• The task: For each line in the data that includes "RegRow", make a copy.

--------------------------------

/-- Table 6-7. -/
def rows_map : List RegRow :=
  [ ⟨0x100, 1, 4, [⟨0, 15, .rws, fun _ => 1920, []⟩, ⟨16, 15, .rws, fun _ => 1080, []⟩]⟩,
    ⟨0x104, 1, 4, [⟨0, 18, .rws, fun _ => 0, []⟩]⟩,
    ⟨0x108, 1, 4, [⟨0, 18, .rws, fun _ => 0, []⟩]⟩,
    ⟨0x10c, 1, 4, [⟨0, 1, .wo, fun _ => 0, []⟩]⟩,
    ⟨0x110, 1, 4, [⟨0, 1, .ro, fun _ => 0, []⟩, ⟨1, 1, .ro, fun _ => 0, []⟩, ⟨8, 8, .ro, fun _ => 0, []⟩, ⟨16, 11, .ro, fun _ => 0, []⟩]⟩,
    ⟨0x114, 1, 4, [⟨0, 12, .ro, fun _ => 0, []⟩]⟩,
    ⟨0x118, 1, 4, [⟨0, 32, .ro, fun _ => 0, []⟩]⟩,
    ⟨0x11c, 1, 4, [⟨0, 32, .ro, fun _ => 0, []⟩]⟩,
    ⟨0x120, 1, 4, [⟨0, 32, .rc, fun _ => 0, []⟩]⟩,
    ⟨0x124, 1, 4, [⟨0, 32, .rc, fun _ => 0, []⟩]⟩,
    ⟨0x128, 1, 4, [⟨0, 32, .rc, fun _ => 0, []⟩]⟩,
    ⟨0x12c, 1, 4, [⟨0, 8, .ro, fun _ => 0, []⟩, ⟨8, 8, .ro, fun _ => 0, []⟩]⟩ ]

/-- Table 7-7. -/
def rows_cmp : List RegRow :=
  [ ⟨0x100, 1, 4, [⟨0, 1, .rws, fun _ => 0, []⟩]⟩,
    ⟨0x104, 1, 4, [⟨0, 30, .rws, fun _ => 0, []⟩]⟩,
    ⟨0x108, 1, 4, [⟨0, 3, .ro, fun _ => 1, []⟩]⟩,
    ⟨0x10c, 1, 4, [⟨0, 32, .rc, fun _ => 0, []⟩]⟩,
    ⟨0x110, 1, 4, [⟨0, 32, .rc, fun _ => 0, []⟩]⟩ ]

/-- Table 7-8. -/
def rows_cmpLayer : List RegRow :=
  [ ⟨0x100, 2, 0x200, [⟨0, 1, .rws, fun _ => 0, []⟩, ⟨1, 1, .rws, fun _ => 0, []⟩, ⟨2, 4, .rws, fun _ => 0, []⟩, ⟨6, 1, .rws, fun _ => 0, []⟩, ⟨7, 1, .rws, fun _ => 0, []⟩, ⟨8, 4, .rws, fun _ => 1, []⟩]⟩,
    ⟨0x104, 2, 0x200, [⟨0, 15, .rws, fun _ => 0, []⟩, ⟨16, 15, .rws, fun _ => 0, []⟩]⟩,
    ⟨0x108, 2, 0x200, [⟨0, 15, .rws, fun _ => 0, []⟩, ⟨16, 15, .rws, fun _ => 0, []⟩]⟩,
    ⟨0x10c, 2, 0x200, [⟨0, 32, .rws, fun _ => 0, []⟩]⟩,
    ⟨0x110, 2, 0x200, [⟨0, 32, .rws, fun _ => 0, []⟩]⟩,
    ⟨0x114, 2, 0x200, [⟨0, 24, .rws, fun _ => 65536, []⟩]⟩,
    ⟨0x118, 2, 0x200, [⟨0, 24, .rws, fun _ => 65536, []⟩]⟩,
    ⟨0x11c, 2, 0x200, [⟨0, 17, .rws, fun _ => 65536, []⟩]⟩,
    ⟨0x120, 2, 0x200, [⟨0, 16, .rws, fun _ => 4096, []⟩]⟩,
    ⟨0x124, 2, 0x200, [⟨0, 30, .rws, fun _ => 0, []⟩]⟩,
    ⟨0x128, 2, 0x200, [⟨0, 17, .rws, fun _ => 65536, []⟩]⟩,
    ⟨0x12c, 2, 0x200, [⟨0, 16, .rws, fun _ => 0, []⟩]⟩ ] ++
  [ ⟨0x130, 2, 0x200, [⟨0, 17, .ro, fun _ => 65536, []⟩]⟩,
    ⟨0x134, 2, 0x200, [⟨0, 1, .ro, fun _ => 0, []⟩, ⟨1, 1, .ro, fun _ => 0, []⟩]⟩ ]

/-- Table 7-9. -/
def rows_cmpSpire : List RegRow :=
  [ ⟨0x100, 1, 4, [⟨0, 1, .wo, fun _ => 0, []⟩]⟩,
    ⟨0x104, 1, 4, [⟨0, 1, .ro, fun _ => 0, []⟩, ⟨8, 8, .ro, fun _ => 0, []⟩, ⟨16, 16, .ro, fun _ => 0, []⟩]⟩,
    ⟨0x108, 1, 4, [⟨0, 16, .ro, fun _ => 0, []⟩]⟩,
    ⟨0x10c, 1, 4, [⟨0, 32, .rc, fun _ => 0, []⟩]⟩ ]

/-- Table 7-10. -/
def rows_col : List RegRow :=
  [ ⟨0x100, 1, 4, [⟨0, 1, .rws, fun _ => 0, []⟩, ⟨1, 1, .rws, fun _ => 0, []⟩]⟩,
    ⟨0x104, 9, 4, [⟨0, 16, .rws, fun i => if i % 4 = 0 then 0x1000 else 0, []⟩]⟩,
    ⟨0x128, 1, 4, [⟨0, 17, .rws, fun _ => 65536, []⟩]⟩,
    ⟨0x12c, 1, 4, [⟨0, 16, .rws, fun _ => 0, []⟩]⟩,
    ⟨0x130, 1, 4, [⟨0, 17, .ro, fun _ => 65536, []⟩]⟩,
    ⟨0x140, 1, 4, [⟨0, 1, .rws, fun _ => 0, []⟩, ⟨1, 2, .rws, fun _ => 0, []⟩, ⟨3, 2, .rws, fun _ => 1, []⟩, ⟨5, 2, .rws, fun _ => 0, [(0, 2)]⟩, ⟨7, 2, .rws, fun _ => 0, []⟩]⟩,
    ⟨0x144, 1, 4, [⟨0, 11, .rws, fun _ => 1920, []⟩, ⟨16, 11, .rws, fun _ => 1080, []⟩]⟩,
    ⟨0x148, 1, 4, [⟨0, 22, .rws, fun _ => 0, []⟩]⟩,
    ⟨0x14c, 1, 4, [⟨0, 22, .rws, fun _ => 0, []⟩]⟩,
    ⟨0x150, 1, 4, [⟨0, 24, .rws, fun _ => 262144, []⟩]⟩,
    ⟨0x154, 1, 4, [⟨0, 24, .rws, fun _ => 262144, []⟩]⟩,
    ⟨0x158, 1, 4, [⟨0, 32, .rws, fun _ => 0, []⟩]⟩ ] ++
  [ ⟨0x15c, 1, 4, [⟨0, 16, .rws, fun _ => 0, []⟩, ⟨16, 7, .rws, fun _ => 96, []⟩]⟩,
    ⟨0x160, 1, 4, [⟨0, 32, .rws, fun _ => 0, []⟩]⟩,
    ⟨0x164, 1, 4, [⟨0, 32, .rc, fun _ => 0, []⟩]⟩,
    ⟨0x300, 771, 4, [⟨0, 21, .rws, curveReset, []⟩]⟩ ]

/-- Table 7-11. -/
def rows_otg : List RegRow :=
  [ ⟨0x100, 1, 4, [⟨0, 24, .rws, fun _ => 20000, []⟩]⟩,
    ⟨0x104, 1, 4, [⟨0, 24, .rws, fun _ => 60000, []⟩]⟩,
    ⟨0x108, 1, 4, [⟨0, 14, .rw, fun _ => 0, []⟩, ⟨16, 1, .rw, fun _ => 0, []⟩]⟩,
    ⟨0x10c, 1, 4, [⟨0, 14, .ro, fun _ => 0, []⟩, ⟨16, 14, .ro, fun _ => 0, []⟩, ⟨30, 2, .ro, fun _ => 0, []⟩]⟩,
    ⟨0x110, 1, 4, [⟨0, 16, .rc, fun _ => 0, []⟩, ⟨16, 16, .rc, fun _ => 0, []⟩]⟩,
    ⟨0x114, 1, 4, [⟨0, 32, .rc, fun _ => 0, []⟩]⟩,
    ⟨0x118, 1, 4, [⟨0, 32, .ro, fun _ => 0, []⟩]⟩ ]

/-- Table 8-16. -/
def rows_lnk : List RegRow :=
  [ ⟨0x100, 1, 4, [⟨0, 2, .rw, fun _ => 0, [(0, 2)]⟩, ⟨2, 1, .rw, fun _ => 1, []⟩, ⟨3, 1, .rw, fun _ => 1, []⟩, ⟨4, 1, .rw, fun _ => 0, []⟩, ⟨5, 1, .wo, fun _ => 0, []⟩, ⟨8, 8, .rw, fun _ => 2, [(1, 2)]⟩]⟩,
    ⟨0x104, 1, 4, [⟨0, 3, .ro, fun _ => 0, []⟩, ⟨4, 2, .ro, fun _ => 0, []⟩, ⟨6, 2, .ro, fun _ => 0, []⟩, ⟨8, 4, .ro, fun _ => 0, []⟩, ⟨12, 4, .ro, fun _ => 0, []⟩, ⟨16, 4, .ro, fun _ => 0, []⟩]⟩,
    ⟨0x108, 1, 4, [⟨0, 8, .ro, fun _ => 0, []⟩, ⟨8, 2, .ro, fun _ => 0, []⟩, ⟨10, 2, .ro, fun _ => 0, []⟩, ⟨16, 3, .ro, fun _ => 0, []⟩, ⟨24, 8, .ro, fun _ => 0, []⟩]⟩,
    ⟨0x10c, 1, 4, [⟨0, 16, .ro, fun _ => 0, []⟩, ⟨16, 4, .ro, fun _ => 0, []⟩]⟩,
    ⟨0x110, 1, 4, [⟨0, 8, .rw, fun _ => 200, []⟩, ⟨8, 4, .rw, fun _ => 8, []⟩]⟩,
    ⟨0x114, 1, 4, [⟨0, 16, .rw, fun _ => 1000, []⟩]⟩,
    ⟨0x118, 1, 4, [⟨0, 2, .ro, fun _ => 0, []⟩, ⟨8, 8, .ro, fun _ => 0, []⟩, ⟨16, 8, .ro, fun _ => 0, []⟩]⟩,
    ⟨0x11c, 1, 4, [⟨0, 32, .ro, fun _ => 0, []⟩]⟩,
    ⟨0x120, 1, 4, [⟨0, 32, .rc, fun _ => 0, []⟩]⟩,
    ⟨0x124, 1, 4, [⟨0, 32, .rc, fun _ => 0, []⟩]⟩,
    ⟨0x128, 1, 4, [⟨0, 32, .rc, fun _ => 0, []⟩]⟩,
    ⟨0x12c, 1, 4, [⟨0, 32, .rc, fun _ => 0, []⟩]⟩ ] ++
  [ ⟨0x130, 1, 4, [⟨0, 32, .rc, fun _ => 0, []⟩]⟩,
    ⟨0x134, 1, 4, [⟨0, 32, .rc, fun _ => 0, []⟩]⟩,
    ⟨0x138, 1, 4, [⟨0, 32, .rc, fun _ => 0, []⟩]⟩ ]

--------------------------------

• Exercise answer:
def rows_map : List RegRow :=
def rows_cmp : List RegRow :=
def rows_cmpLayer : List RegRow :=
def rows_cmpSpire : List RegRow :=
def rows_col : List RegRow :=
def rows_otg : List RegRow :=
def rows_lnk : List RegRow :=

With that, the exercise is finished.